A statistical package, such as SPSS or (to a lesser extent) SAS, is primarily oriented toward combining instructions with rectangular case-by-variable datasets to produce (often voluminous) printouts. Such packages make routine data analysis relatively easy, but they make it relatively difficult to do things that are innovative or non-standard, or to add to the built-in capabilities of the package. In contrast, a good statistical computing environment also makes routine data analysis easy, but it additionally supports convenient programming; this means that users can extend the already impressive facilities of S. Statisticians have taken advantage of the extensibility of S to contribute literally hundreds of freely available statistical "packages" of R programs. As well, S is especially capable in the area of statistical graphics, reflecting its origin at Bell Labs, a centre of graphical innovation. In my opinion, R has leap-frogged S-PLUS to become the premier implementation of the S language.


Outline

Topic Dates

Optional Reading
(in the R and S-PLUS Companion)

Materials
1. Getting started with R; data in R; using R packages Tue, May 23, 13:00-16:00 Ch.1-3 script, exercises, answers, notes, Duncan.txt, Duncan.xls, nations.por, Prestige.txt
2. Linear models Tue, May 30, 13:00-16:00
Fri, June 2, 11:00-14:00
Ch. 4 & 6 script (a, b), exercises (a, b), answers (a, b), notes (a, b), SLID-Ontario.txt
3. Logit and probit models for categorical response variables Fri, June 9, 11:00-14:00
Tue, June 13, 13:00-16:00
Sec. 5.1, 5.2 script, exercises, answers, notes, Powers.txt, WorkingMoms.txt, SLID.txt, BEPS.txt, WVS.txt
4. Other generalized linear models Fri, June 16, 10:30-13:30 Sec. 5.3-5.5,
Sec. 6.6
script, exercisesanswers, notes, Long.txt
5. Structural-equation models Tue, June 20, 13:00-16:00
Fri, June 23, 11:00-14:00
Appendix script, exercises, answers, notes, paper in Structural Equation Modeling (preprint), Lincoln.R, Rindfuss.R, Wheaton.R
6. Introduction to programming in R and R graphics Tue, June 27, 13:00-16:00 Ch. 7 & 8 script, notes

Location: PC Lab, UZA 2, Level 5


Acquiring R

I've created a CD/ROM with the installer for the Windows version of R, Windows "binaries" for all of the contributed packages on the Comprehensive R Archive Network (CRAN) web site, and the free Tinn-R programming editor. You can borrow a copy of the CD from me if you don't have a fast Internet connection.
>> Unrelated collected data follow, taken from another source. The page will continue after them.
-- ==== Sys2Proof/Syntax.lean ====
section
/-! DEFINITION. The nineteen host bus operations of the opcode table (R125), one constructor per row. -/

namespace Sys2Proof

/-- The operations of R125. What the encoding fixes (strobe values, opcode, turnaround) is no operand. -/
inductive Instr where
  /-- `RD MDIO_STAT`, R150. -/
  | rdMdioStat
  /-- `WR MDIO_CMD.W`, R151: a write-form command word, its fields as R117 names them. -/
  | wrMdioCmdW (phy reg : BitVec 5) (data : Half)
  /-- `WR MDIO_CMD.R`, R152: a read-form command word. -/
  | wrMdioCmdR (phy reg : BitVec 5)
  /-- `WR MDIO_CTRL.START`, R153. -/
  | wrMdioCtrlStart
  /-- `RD MDIO_DATA`, R154. -/
  | rdMdioData
  /-- `RD RX_AVAIL`, R210. -/
  | rdRxAvail
  /-- `RD RX_LEN`, R211. -/
  | rdRxLen
  /-- `RD RXBUF[k]`, R212. -/
  | rdRxbuf (k : Nat)
  /-- `WR RX_ACK.1`, R213. -/
  | wrRxAck1
  /-- `RD TX_BUSY`, R250. -/
  | rdTxBusy
  /-- `WR TXBUF[k]`, R251. -/
  | wrTxbuf (k : Nat) (v : Word)
  /-- `WR TX_LEN`, R252. -/
  | wrTxLen (n : Word)
  /-- `WR TX_SEND.1`, R253. -/
  | wrTxSend1
  /-- `RD TX_DONE`, R254. -/
  | rdTxDone
  /-- `RD MAC_ADDR_HI`, R290. -/
  | rdMacAddrHi
  /-- `WR MAC_ADDR_HI`, R291. -/
  | wrMacAddrHi (v : Word)
  /-- `RD MAC_ADDR_LO`, R292. -/
  | rdMacAddrLo
  /-- `WR MAC_ADDR_LO`, R293. -/
  | wrMacAddrLo (v : Word)
  /-- `RD RX_ERR_CNT`, R294. -/
  | rdRxErrCnt
  deriving DecidableEq, Repr

end Sys2Proof
end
A superior alternative is to download the R Windows installer directly from CRAN; then double-click on the installer to install R as you would any Windows software. You can subsequently download and install only those packages that you want over the Internet from CRAN, via the Packages Install packages from CRAN menu in the RGui console. Likewise, the small installer for Tinn-R can also be downloaded directly. Note that you can also download from CRAN Macintosh and Unix/Linux versions of R.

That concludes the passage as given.